The Pennsylvania Company operated the Erie Canal of Pennsylvania from September 16, 1870, to February 4, 1871.

On January 1, 1918, soon after the United States Railroad Administration took over all U.S. railroads, all Pennsylvania Company leases were transferred to the PRR. On March 1, 1920, when the lines were returned to the PRR, they were separated into four regions – the Eastern Region, Central Region, Northwestern Region and Southwestern Region.

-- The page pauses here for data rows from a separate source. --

/-- A PENDING command completes once everything of the owner has stopped: PAUSE leaves it PAUSED, EVICT seals its context and
frees its cores and frames, the RESUME of an evicted owner leaves it PAUSED, RESET leaves it STOPPED and DESTROY removes
it; the completion is logged and counted. A grant of a peer that is not authentic is dropped; matching grants open a flow
under the key of their ECDH, and those past their window go (R379, R382, R385, R386, R388). What the model reads or
chooses here: assumption log 34, 36, 37, 38, 40 and 43. -/
def Obligations.LongCommandsComplete : Prop :=
  ∀ (s : State) (o : Nat),
    let x := s.owners.get o
    let logged := fun (t : State) (r : Nat) =>
      let n := s.crucible.doneCnt + 1
      let ix := (n.toNat + 63) % 64
      t.crucible.doneCnt = n ∧ t.crucible.doneLog.get (2 * ix) = BitVec.ofNat 64 x.handle ∧
        t.crucible.doneLog.get (2 * ix + 1) = BitVec.ofNat 64 (r + ((x.pending.map (·.2)).getD 0) * 2 ^ 32)
    let done := fun (t : State) (r : Nat) => logged t r ∧ (t.owners.get o).pending = none
    let code := x.pending.map (·.1)
    let blob := sealBlob s o (x.seals + 1)
    let ends : Prop := code = some 10 ∨ code = some 11
    (code = some 7 → allSaved s o = true → longFits s = true → ∃ t, exec (.pauseComplete o) s = .next t ∧ (t.owners.get o).state = .paused ∧
      done t 0 ∧ (s.crucible.notify ≠ 0 → hostHeld s = false → t.host.getRange (hostKey pfSpace s.crucible.notify.toNat) 8 =
        leBytes 8 (s.crucible.doneCnt + 1).toNat)) ∧
    (code ≠ some 7 ∨ allSaved s o = false ∨ longFits s = false → exec (.pauseComplete o) s = .next s) ∧
    (code ≠ some 9 ∨ allSaved s o = false ∨ ownerBusy s o = true ∨ ownerHandles s o = true →
      exec (.evictComplete o) s = .next s) ∧
    (code = some 9 → allSaved s o = true → ownerBusy s o = false → ownerHandles s o = false → s.port = [] → s.hostL2 = [] →
      s.absent = none → (parkFits s (blob.length + 8) = false → exec (.evictComplete o) s = .next s) ∧
      (parkFits s (blob.length + 8) = true → ∃ t, exec (.evictComplete o) s = .next t ∧ if x.evictBuf.2 < blob.length
        then (t.owners.get o).state = .paused ∧ done t 0x08
        else if hostHeld s = false ∧ Config.hostFails s.crucible.drawn = true
        then (t.owners.get o).state = .paused ∧ done t 0x0A ∧ (s.crucible.notify = 0 → t.host = s.host)
        else (t.owners.get o).state = .evicted ∧ done t 0 ∧ (t.owners.get o).epoch = x.seals + 1 ∧
          (t.owners.get o).seals = x.seals + 1 ∧ (t.owners.get o).cores = [] ∧ (t.owners.get o).shares = [] ∧ (t.owners.get o).ranges = [] ∧
          t.crucible.resval = BitVec.ofNat 64 blob.length ∧ (∀ k, ∀ e ∈ t.tlb.get k, e.owner ≠ o) ∧
          (s.crucible.notify = 0 → hostHeld s = false →
            t.host.getRange (hostKey pfSpace x.evictBuf.1) blob.length = blob))) ∧
    (code = some 8 → x.state = .evicted → longFits s = true → ∃ t, exec (.resumeEvictedComplete o) s = .next t ∧ done t 0 ∧
      (t.owners.get o).state = .paused ∧ (t.owners.get o).memKey = Config.keyDraw s.crucible.drawn ∧
      (t.owners.get o).resumeBlob = [] ∧ (t.owners.get o).keptRanges = [] ∧
      (∀ plain, blobPlain x x.resumeBlob = some plain → x.rsize = 0 → t.mem = (s.unsealFrames o plain).mem) ∧ ∀ z ∈ (t.owners.get o).zones, z.2.armed = true → z.2.revoked = true) ∧
    (code ≠ some 8 ∨ x.state ≠ .evicted ∨ longFits s = false → exec (.resumeEvictedComplete o) s = .next s) ∧
    (¬ ends ∨ (resetDone s o = true ∧ longFits s = false) → exec (.resetComplete o) s = .next s) ∧
    (ends → resetDone s o = false → exec (.resetComplete o) s = .next (s.endOwned o)) ∧
    (resetDone s o = true → longFits s = true → code = some 10 → (s.resetOwner o).absent = none → ∃ t, exec (.resetComplete o) s = .next t ∧
      done t 0 ∧ (t.owners.get o).state = .stopped ∧ (t.owners.get o).frozen = [] ∧ (∀ q ∈ t.walks, q.owner ≠ o) ∧
      (∀ q ∈ t.held, q.owner ≠ o) ∧ (∀ c ∈ t.contribs, c.owner ≠ o) ∧
      (x.rsize = 0 → ∀ a, inRanges x.ranges a = true → SMap.get (α := BitVec 8) t.mem a = 0)) ∧
    (resetDone s o = true → longFits s = true → code = some 11 → (s.resetOwner o).absent = none → ∃ t, exec (.resetComplete o) s = .next t ∧
      logged t 0 ∧ (t.owners.get o).live = false ∧ (∀ k, ∀ e ∈ t.tlb.get k, e.owner ≠ o) ∧ (t.sessions.get o).live = false ∧
      ∀ k, (t.flows.get k).live = true → (t.flows.get k).owner ≠ o) ∧
    (∀ handle peer cert point sig, let i : Instr := .flowPeerGrant handle ⟨peer, cert, point, sig⟩
      let signed := match Config.certKey cert with
        | some k => Config.ecdsaOk k (point ++ leBytes 8 peer ++ leBytes 8 handle) sig
        | none => false
      let g : FlowGrant := { handle := handle, peer := peer, tick := s.tick, cert := cert, point := point }
      (ownerOf s handle = none ∨ signed = false → exec i s = .next s) ∧
      (ownerOf s handle = some o → signed = true →
        match s.flowAsk.find? (fun a => grantsMatch s a g) with
        | none => exec i s = .next { s with flowGot := s.flowGot ++ [g] }
        | some a => ∃ t k, exec i s = .next t ∧ t.flowAsk = s.flowAsk.erase a ∧
            (t.flows.get k).live = true ∧ (t.flows.get k).owner = o ∧ (t.flows.get k).peer = a.peer ∧
            (t.flows.get k).key = a.key ∧ (t.flows.get k).secret = Config.ecdh (Config.keyDraw a.eph) point ∧
            (t.flows.get k).rate = 2 ^ 20)) ∧
    (∀ handle, ∃ t, exec (.flowGrantTimeout handle) s = .next t ∧ t.flows = s.flows ∧
      (∀ e, e ∈ t.flowAsk ↔ e ∈ s.flowAsk ∧ (e.handle ≠ handle ∨ withinGrant s e.tick = true)) ∧
      (∀ e, e ∈ t.flowGot ↔ e ∈ s.flowGot ∧ (e.handle ≠ handle ∨ withinGrant s e.tick = true)))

The Pennsylvania Company, however, stayed around as a holding company, and was reincorporated in Delaware on December 12, 1958, and reorganized on December 16. Its new purpose was to diversify into real estate and other fields, and the company lasted through the 1968 PRR merger into Penn Central Transportation.

In 1973 or 1974 several subsidiaries were created – the Pennrec Company for theme park investments (including Six Flags Great Adventure and Stars Hall of Fame), the Penn Orlando Company, and Penn Arlington, Inc. (which bought Six Flags Over Texas from the Great Southwest Corporation).